Problem = Down to the final character, output the records below as they stand.

Extracted data entries =
^^^^^^^^^^^^^^^^

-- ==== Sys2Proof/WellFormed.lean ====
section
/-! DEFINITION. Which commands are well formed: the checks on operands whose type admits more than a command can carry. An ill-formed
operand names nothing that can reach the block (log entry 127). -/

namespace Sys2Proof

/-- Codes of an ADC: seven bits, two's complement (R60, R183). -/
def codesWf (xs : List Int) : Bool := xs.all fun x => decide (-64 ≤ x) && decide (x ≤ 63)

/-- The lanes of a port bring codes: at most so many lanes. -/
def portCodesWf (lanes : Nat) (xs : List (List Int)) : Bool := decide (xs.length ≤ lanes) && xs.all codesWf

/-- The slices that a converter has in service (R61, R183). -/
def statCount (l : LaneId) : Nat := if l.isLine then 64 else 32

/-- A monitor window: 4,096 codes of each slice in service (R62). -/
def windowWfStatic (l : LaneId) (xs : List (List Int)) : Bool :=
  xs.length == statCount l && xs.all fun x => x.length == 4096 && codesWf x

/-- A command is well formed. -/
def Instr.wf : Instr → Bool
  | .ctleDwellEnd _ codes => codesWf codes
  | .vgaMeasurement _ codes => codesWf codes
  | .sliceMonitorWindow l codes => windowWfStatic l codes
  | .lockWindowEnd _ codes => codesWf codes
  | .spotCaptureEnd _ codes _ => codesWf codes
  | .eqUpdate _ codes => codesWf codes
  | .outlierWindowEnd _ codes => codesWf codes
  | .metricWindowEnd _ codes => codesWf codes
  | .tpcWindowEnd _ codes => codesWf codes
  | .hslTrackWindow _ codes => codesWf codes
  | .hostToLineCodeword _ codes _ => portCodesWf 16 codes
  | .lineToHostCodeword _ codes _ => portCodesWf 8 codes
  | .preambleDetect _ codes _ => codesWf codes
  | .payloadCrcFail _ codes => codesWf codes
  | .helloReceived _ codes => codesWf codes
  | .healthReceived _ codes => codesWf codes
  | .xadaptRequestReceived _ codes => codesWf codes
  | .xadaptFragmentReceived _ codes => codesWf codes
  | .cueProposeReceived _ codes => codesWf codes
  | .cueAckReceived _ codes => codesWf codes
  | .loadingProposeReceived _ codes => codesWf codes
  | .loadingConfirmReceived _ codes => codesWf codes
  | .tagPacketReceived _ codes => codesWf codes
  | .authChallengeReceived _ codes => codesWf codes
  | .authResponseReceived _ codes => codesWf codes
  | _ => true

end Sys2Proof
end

^^^^^^^^^^^^^^^^

Response box =
-- ==== Sys2Proof/WellFormed.lean ====
section
/-! DEFINITION. Which commands are well formed: the checks on operands whose type admits more than a command can carry. An ill-formed
operand names nothing that can reach the block (log entry 127). -/

namespace Sys2Proof

/-- Codes of an ADC: seven bits, two's complement (R60, R183). -/
def codesWf (xs : List Int) : Bool := xs.all fun x => decide (-64 ≤ x) && decide (x ≤ 63)

/-- The lanes of a port bring codes: at most so many lanes. -/
def portCodesWf (lanes : Nat) (xs : List (List Int)) : Bool := decide (xs.length ≤ lanes) && xs.all codesWf

/-- The slices that a converter has in service (R61, R183). -/
def statCount (l : LaneId) : Nat := if l.isLine then 64 else 32

/-- A monitor window: 4,096 codes of each slice in service (R62). -/
def windowWfStatic (l : LaneId) (xs : List (List Int)) : Bool :=
  xs.length == statCount l && xs.all fun x => x.length == 4096 && codesWf x

/-- A command is well formed. -/
def Instr.wf : Instr → Bool
  | .ctleDwellEnd _ codes => codesWf codes
  | .vgaMeasurement _ codes => codesWf codes
  | .sliceMonitorWindow l codes => windowWfStatic l codes
  | .lockWindowEnd _ codes => codesWf codes
  | .spotCaptureEnd _ codes _ => codesWf codes
  | .eqUpdate _ codes => codesWf codes
  | .outlierWindowEnd _ codes => codesWf codes
  | .metricWindowEnd _ codes => codesWf codes
  | .tpcWindowEnd _ codes => codesWf codes
  | .hslTrackWindow _ codes => codesWf codes
  | .hostToLineCodeword _ codes _ => portCodesWf 16 codes
  | .lineToHostCodeword _ codes _ => portCodesWf 8 codes
  | .preambleDetect _ codes _ => codesWf codes
  | .payloadCrcFail _ codes => codesWf codes
  | .helloReceived _ codes => codesWf codes
  | .healthReceived _ codes => codesWf codes
  | .xadaptRequestReceived _ codes => codesWf codes
  | .xadaptFragmentReceived _ codes => codesWf codes
  | .cueProposeReceived _ codes => codesWf codes
  | .cueAckReceived _ codes => codesWf codes
  | .loadingProposeReceived _ codes => codesWf codes
  | .loadingConfirmReceived _ codes => codesWf codes
  | .tagPacketReceived _ codes => codesWf codes
  | .authChallengeReceived _ codes => codesWf codes
  | .authResponseReceived _ codes => codesWf codes
  | _ => true

end Sys2Proof
end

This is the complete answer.